## ACTION ITEM
Take the material below from its first line through the line containing "namespace Sys2Proof.Machine" and, please, write those lines again exactly.
**** EXERCISE INPUT
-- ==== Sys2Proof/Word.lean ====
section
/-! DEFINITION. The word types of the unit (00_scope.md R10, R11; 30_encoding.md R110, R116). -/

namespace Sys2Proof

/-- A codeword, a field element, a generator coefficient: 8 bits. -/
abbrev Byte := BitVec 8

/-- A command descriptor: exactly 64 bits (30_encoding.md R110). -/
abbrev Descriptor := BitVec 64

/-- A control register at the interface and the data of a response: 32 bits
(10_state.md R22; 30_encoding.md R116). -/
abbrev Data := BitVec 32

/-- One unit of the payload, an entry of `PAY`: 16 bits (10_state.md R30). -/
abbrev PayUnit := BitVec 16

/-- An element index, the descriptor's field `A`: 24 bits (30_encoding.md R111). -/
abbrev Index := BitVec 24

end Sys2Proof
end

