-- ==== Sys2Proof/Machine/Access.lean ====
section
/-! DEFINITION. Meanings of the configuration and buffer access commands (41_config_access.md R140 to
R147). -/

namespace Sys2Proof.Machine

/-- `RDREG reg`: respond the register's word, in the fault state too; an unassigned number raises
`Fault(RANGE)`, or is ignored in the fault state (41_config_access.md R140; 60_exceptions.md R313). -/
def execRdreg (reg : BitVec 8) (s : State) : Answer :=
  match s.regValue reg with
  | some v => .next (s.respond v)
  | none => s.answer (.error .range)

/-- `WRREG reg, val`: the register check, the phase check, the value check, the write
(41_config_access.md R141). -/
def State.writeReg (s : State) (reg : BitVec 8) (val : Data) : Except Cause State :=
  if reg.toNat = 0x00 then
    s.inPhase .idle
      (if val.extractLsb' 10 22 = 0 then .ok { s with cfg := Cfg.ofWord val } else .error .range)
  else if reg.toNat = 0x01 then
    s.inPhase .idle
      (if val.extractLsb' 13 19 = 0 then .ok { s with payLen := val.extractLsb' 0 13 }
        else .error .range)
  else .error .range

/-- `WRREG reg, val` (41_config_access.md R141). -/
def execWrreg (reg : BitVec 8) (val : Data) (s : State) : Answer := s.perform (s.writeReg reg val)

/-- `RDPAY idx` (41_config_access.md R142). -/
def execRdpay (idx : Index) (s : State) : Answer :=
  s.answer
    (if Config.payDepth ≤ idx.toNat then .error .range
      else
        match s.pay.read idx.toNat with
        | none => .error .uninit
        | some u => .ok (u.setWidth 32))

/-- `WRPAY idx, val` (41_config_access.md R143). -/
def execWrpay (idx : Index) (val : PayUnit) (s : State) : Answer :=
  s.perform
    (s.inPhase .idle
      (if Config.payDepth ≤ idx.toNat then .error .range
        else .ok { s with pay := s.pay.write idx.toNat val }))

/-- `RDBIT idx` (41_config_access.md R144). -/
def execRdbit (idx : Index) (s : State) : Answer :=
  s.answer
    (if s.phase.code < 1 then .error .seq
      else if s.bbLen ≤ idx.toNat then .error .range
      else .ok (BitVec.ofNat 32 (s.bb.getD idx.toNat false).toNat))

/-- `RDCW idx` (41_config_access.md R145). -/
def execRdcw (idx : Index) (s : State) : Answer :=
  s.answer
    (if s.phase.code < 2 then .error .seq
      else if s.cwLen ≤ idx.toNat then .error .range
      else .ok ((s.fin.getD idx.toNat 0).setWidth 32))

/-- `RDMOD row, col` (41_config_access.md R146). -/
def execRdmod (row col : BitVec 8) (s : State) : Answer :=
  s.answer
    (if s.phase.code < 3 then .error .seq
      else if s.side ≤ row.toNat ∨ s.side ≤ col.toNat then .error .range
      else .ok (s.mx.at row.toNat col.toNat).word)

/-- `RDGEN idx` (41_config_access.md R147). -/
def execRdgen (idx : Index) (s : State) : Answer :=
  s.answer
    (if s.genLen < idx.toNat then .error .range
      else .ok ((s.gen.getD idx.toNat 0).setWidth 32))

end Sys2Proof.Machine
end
********
## TASK RESPONSE
-- ==== Sys2Proof/Word.lean ====
section
/-! DEFINITION. The word types of the unit (00_scope.md R10, R11; 30_encoding.md R110, R116). -/

namespace Sys2Proof

/-- A codeword, a field element, a generator coefficient: 8 bits. -/
abbrev Byte := BitVec 8

/-- A command descriptor: exactly 64 bits (30_encoding.md R110). -/
abbrev Descriptor := BitVec 64

/-- A control register at the interface and the data of a response: 32 bits
(10_state.md R22; 30_encoding.md R116). -/
abbrev Data := BitVec 32

/-- One unit of the payload, an entry of `PAY`: 16 bits (10_state.md R30). -/
abbrev PayUnit := BitVec 16

/-- An element index, the descriptor's field `A`: 24 bits (30_encoding.md R111). -/
abbrev Index := BitVec 24

end Sys2Proof
end

-- ==== Sys2Proof/Machine/Access.lean ====
section
/-! DEFINITION. Meanings of the configuration and buffer access commands (41_config_access.md R140 to
R147). -/

namespace Sys2Proof.Machine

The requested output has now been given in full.